Silver rebounds strongly as solid US jobs data tempers rapid Fed rate cut expectations
Silver (XAG/USD) trades higher on Wednesday, hovering around $83.90 at the time of writing, up 3.65% on the day. The white metal maintains a constructive tone after absorbing the initial pressure triggered by the release of a solid US employment report, which briefly supported the US Dollar (USD). 🔗 Source 💡 DMK Insight Silver’s recent 3.65% jump to $83.90 is a key indicator for traders right now. The market’s reaction to the solid US employment report shows that traders are weighing economic strength against inflation concerns. A stronger dollar typically pressures precious metals, but silver’s resilience suggests buyers are stepping in, possibly anticipating further inflationary pressures or geopolitical tensions. For those trading silver, watch for a potential breakout above $84, which could signal further upside momentum.
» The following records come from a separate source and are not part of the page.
/-- The VF is resumed. A guest switch that was under way restores the incoming context's workgroups and ends; a request that was held is made
now (R409). -/
def execVfResume (vf : Nat) (s : State) : Out :=
  .next (if 64 ≤ vf ∨ !s.stoppedVfs.contains vf then s
  else
    let s1 := { s.setBit (vfBase vf) 2 false with stoppedVfs := s.stoppedVfs.filter (fun v => v != vf) }
    match s1.switches.find? (fun (x : Switch) => x.vf == vf) with
    | some x =>
      if x.step = 0 then
        { s1 with switches := s1.switches.filter (fun (y : Switch) => y.vf != vf) }.showSwitch vf x.inc 0 false |>.requestSwitch vf x.inc
      else (s1.applyCx vf x.inc).setStep vf 3
    | none => s1.applyCx vf (s1.curCtx vf))

/-- The saved group of a VF that had a core and slot. -/
def State.savedGroupOf (s : State) (vf core slot : Nat) : Option (Workgroup × Group) :=
  s.slots.findSome? (fun x => if x.vf ≠ vf then none else x.wgs.findSome? (fun y =>
    (y.groups.find? (fun g => g.core == core && g.slot == slot)).map (fun g => (y.wg, g))))

/-- A group of a VF by its core and slot: the one of that VF that runs there, else one that is saved (R400, R406). The answer is the workgroup and the
group (log entry 70). -/
def State.groupOf (s : State) (vf core slot : Nat) : Option (Workgroup × Group) :=
  match (s.group? core slot).bind (fun g => (s.wg? g.wg).map (fun w => (w, g))) with
  | some x => if x.1.vf = vf then some x else s.savedGroupOf vf core slot
  | none => s.savedGroupOf vf core slot

/-- Changes a group, where it runs or where it is saved. -/
def State.changeGroup (s : State) (w : Workgroup) (g : Group) (f : Group → Group) : State :=
  if s.groups.any (fun (x : Group) => x.core == g.core && x.slot == g.slot && x.wg == w.id) then s.updGroup g.core g.slot f
  else s.updSavedGroups (fun x => x.core == g.core && x.slot == g.slot && x.wg == w.id) f

/-- A parked group goes on: its operation is performed again, or its next run is chosen (R385, R406). -/
def Group.unpark (g : Group) : Group := { g with park := none }

/-- The lanes of a saved group are killed: what this does to barriers happens at its restore (R93, R406). -/
def Group.killSaved (g : Group) : Group :=
  { g with lanes := g.lanes.map (fun l => { l with life := .retired }), park := none, wait := none, kept := [], episode := none }

/-- Kills the lanes of a group, where it runs or where it is saved. -/
def State.killAt (s : State) (w : Workgroup) (g : Group) : State :=
  if s.groups.any (fun (x : Group) => x.core == g.core && x.slot == g.slot && x.wg == w.id) then s.killGroup g.core g.slot
  else s.changeGroup w g Group.killSaved

/-- vf.grp operation 1: a parked group is resumed; anything else is discarded, and sets vf.err.grp (R406). -/
def execGroupResume (vf core slot : Nat) (s : State) : Out :=
  .next (match s.groupOf vf core slot with
  | some (w, g) => if g.park.isSome then s.changeGroup w g Group.unpark else s.vfErr vf 3
  | none => s.vfErr vf 3)

/-- vf.grp operation 2: the lanes of a parked group are killed (R93, R406). -/
def execGroupKill (vf core slot : Nat) (s : State) : Out :=
  .next (match s.groupOf vf core slot with
  | some (w, g) => if g.park.isSome then s.killAt w g else s.vfErr vf 3
  | none => s.vfErr vf 3)

/-- The dirty log's range passes its check (R414). -/
def State.dirtyLogOk (s : State) (vf : Nat) : Bool :=
  let n := bitsOf (s.vfReg vf 0x030).toNat 4 0
  9 ≤ n && n ≤ 24 && (s.vfReg vf 0x028).toNat % 4096 == 0 && s.gpaWritable vf (s.vfReg vf 0x028).toNat (8 * 2 ^ n)

/-- The check of R414: logging goes on from the read index and a halt ends, or logging is off and the VF halts at its next run boundary. -/
def State.checkDirtyLog (s : State) (vf : Nat) : State :=
  if s.dirtyLogOk vf then (s.setVfReg vf 0x038 (s.vfReg vf 0x03C)).setBit (vfBase vf) 1 false
  else ((s.setBit (vfBase vf + 0x034) 0 false).vfErr vf 1).setBit (vfBase vf) 1 true

/-- A write to vf.logc, vf.logb or vf.logn (R404, R414). Reserved bits that are not zero discard it (R8). -/
def execLogProgram (vf off : Nat) (value : Dword) (s : State) : Out :=
  .next (if 64 ≤ vf then s
  else if off = 0x034 then
    if value.toNat < 2 then
      let s1 := s.setVfReg vf off value
      if value = 1 then s1.checkDirtyLog vf else s1
    else s
  else if off = 0x028 ∨ (off = 0x030 ∧ value.toNat < 32) then
    let s1 := s.setVfReg vf off value
    if s.logging vf then s1.checkDirtyLog vf else s1
  else s)
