-- ==== Sys2Proof/Machine/Registers.lean ====
section
/-! DEFINITION. Writes to the registers of the module, of partitions and of VFs, and the writes of the host to device memory (R7, R8, R100, R322,
R402 to R408, R413 to R415, R419, R428, R429, R444). -/

namespace Sys2Proof.Machine

/-- Access of a register (R7). A register or field whose Meaning begins "PF:" is `pf`: RW through the PF, RO through the VF (R404). -/
inductive Access where
  | ro | rw | w1c | wo | pf
  deriving DecidableEq, Repr

/-- A register: its offset in its block, its width in bits, its access, and the bits that are not reserved. -/
structure RegSpec where
  off : Nat
  width : Nat
  acc : Access
  mask : Nat
  deriving DecidableEq, Repr

/-- Bits [hi:lo]. -/
def fieldMask (hi lo : Nat) : Nat := (2 ^ (hi + 1 - lo) - 1) * 2 ^ lo

/-- The registers of the module block (R415, R419). Registers that are not listed are RO. -/
def moduleRegs : List RegSpec := [
  { off := 0x018, width := 32, acc := .rw, mask := fieldMask 31 0 }, { off := 0x01C, width := 32, acc := .rw, mask := fieldMask 31 0 },
  { off := 0x024, width := 32, acc := .w1c, mask := fieldMask 6 0 }, { off := 0x100, width := 32, acc := .wo, mask := 0xF3 }]

/-- The registers of a partition block (R402). -/
def partitionRegs : List RegSpec := [
  { off := 0x000, width := 32, acc := .rw, mask := 3 }, { off := 0x008, width := 64, acc := .rw, mask := fieldMask 63 0 },
  { off := 0x010, width := 64, acc := .rw, mask := fieldMask 63 0 }, { off := 0x018, width := 64, acc := .rw, mask := fieldMask 63 0 },
  { off := 0x020, width := 64, acc := .rw, mask := fieldMask 63 0 }, { off := 0x028, width := 64, acc := .rw, mask := fieldMask 55 30 },
  { off := 0x030, width := 32, acc := .rw, mask := fieldMask 13 0 }, { off := 0x034, width := 32, acc := .rw, mask := 0xFFFF013F },
  { off := 0x038, width := 32, acc := .rw, mask := 0x7F7F }, { off := 0x03C, width := 32, acc := .rw, mask := fieldMask 7 0 },
  { off := 0x040, width := 64, acc := .rw, mask := fieldMask 63 0 }]

/-- The registers of a VF block without those of the context window (R404). The low bits of an address that the spec only calls aligned are reserved
bits in the model: a write that sets one is discarded whole (R8; log entry 90). -/
def vfRegs : List RegSpec := [
  { off := 0x000, width := 32, acc := .pf, mask := 7 }, { off := 0x004, width := 32, acc := .w1c, mask := fieldMask 6 0 },
  { off := 0x008, width := 64, acc := .rw, mask := fieldMask 63 8 }, { off := 0x010, width := 64, acc := .pf, mask := fieldMask 55 11 },
  { off := 0x018, width := 64, acc := .rw, mask := fieldMask 55 5 }, { off := 0x020, width := 32, acc := .rw, mask := fieldMask 16 0 },
  { off := 0x024, width := 32, acc := .wo, mask := 0xFFFE000F }, { off := 0x028, width := 64, acc := .rw, mask := fieldMask 63 12 },
  { off := 0x030, width := 32, acc := .rw, mask := fieldMask 4 0 }, { off := 0x034, width := 32, acc := .rw, mask := 1 },
  { off := 0x03C, width := 32, acc := .rw, mask := fieldMask 31 0 }, { off := 0x040, width := 32, acc := .rw, mask := 0xFFFF00F1 },
  { off := 0x048, width := 64, acc := .pf, mask := fieldMask 63 6 }, { off := 0x050, width := 32, acc := .rw, mask := fieldMask 15 0 },
  { off := 0x054, width := 32, acc := .pf, mask := fieldMask 16 0 }]

/-- The debug registers of a VF block (R428). -/
def debugRegs : List RegSpec := [
  { off := 0x060, width := 32, acc := .rw, mask := 0x19F }, { off := 0x068, width := 64, acc := .rw, mask := fieldMask 55 6 },
  { off := 0x070, width := 32, acc := .rw, mask := 0xFFFF000F }, { off := 0x078, width := 32, acc := .rw, mask := fieldMask 31 0 },
  { off := 0x07C, width := 32, acc := .wo, mask := 0xFFFE000F }, { off := 0x080, width := 64, acc := .rw, mask := fieldMask 55 6 },
  { off := 0x088, width := 32, acc := .rw, mask := fieldMask 4 0 }, { off := 0x090, width := 32, acc := .rw, mask := fieldMask 31 0 },
  { off := 0x094, width := 32, acc := .rw, mask := 0xFF00FFFF }, { off := 0x098, width := 64, acc := .rw, mask := fieldMask 63 0 },
  { off := 0x0A0, width := 32, acc := .rw, mask := 0xFFFF000F }, { off := 0x0A8, width := 64, acc := .rw, mask := fieldMask 55 4 }] ++ [
  { off := 0x0B0, width := 32, acc := .rw, mask := fieldMask 4 0 }, { off := 0x0B8, width := 32, acc := .rw, mask := fieldMask 31 0 },
  { off := 0x0BC, width := 32, acc := .rw, mask := fieldMask 31 0 }, { off := 0x0C0, width := 64, acc := .rw, mask := fieldMask 55 12 },
  { off := 0x0C8, width := 32, acc := .rw, mask := fieldMask 15 0 }, { off := 0x0D0, width := 64, acc := .rw, mask := fieldMask 63 4 }] ++
  (List.range 8).map (fun b => { off := 0x180 + 8 * b, width := 64, acc := .rw, mask := 0xFFFFFFFFFFC0FFFF })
Conversely, if it fails to hold above this level, a pullback could be in play, especially if the dollar gains strength again. It’s also worth noting that silver often moves in tandem with gold, so keep an eye on XAU/USD for correlated movements. If gold starts to rally, silver could follow suit, amplifying gains. Traders should monitor the daily close—holding above $83.90 could set the stage for a bullish trend, while a drop below might trigger stop-losses and exacerbate selling pressure. 📮 Takeaway Watch for silver to hold above $84 for bullish momentum; a failure to do so could lead to a pullback.
WTI rallies into $65 on Iran risk premium despite massive EIA inventory build
West Texas Intermediate (WTI) crude oil surged above $65.00 per barrel on Wednesday, gaining over 1% as escalating US-Iran tensions continued to inject a geopolitical risk premium into energy markets. 🔗 Source 💡 DMK Insight WTI crude oil’s jump above $65.00 signals heightened geopolitical tensions, and here’s why that matters: The recent surge is largely driven by escalating tensions between the US and Iran, which historically have led to supply concerns in the oil market. Traders should be aware that geopolitical risks can create volatility, and this spike could attract both short-term speculators and longer-term investors looking for a hedge against uncertainty. If prices maintain above the $65.00 mark, we might see a bullish trend develop, potentially targeting higher resistance levels. However, if tensions ease or if there’s a significant increase in US oil production, we could see a rapid pullback. It’s also worth noting that this situation could ripple through related markets, such as energy stocks and ETFs. Keep an eye on the broader market sentiment and any news that could impact supply dynamics. For now, watch for any price action around $65.00—if it holds, it could signal further upward momentum, but a drop below could indicate a reversal. 📮 Takeaway Monitor WTI crude oil’s performance around $65.00; sustained trading above this level could lead to further gains, while a drop may signal a reversal.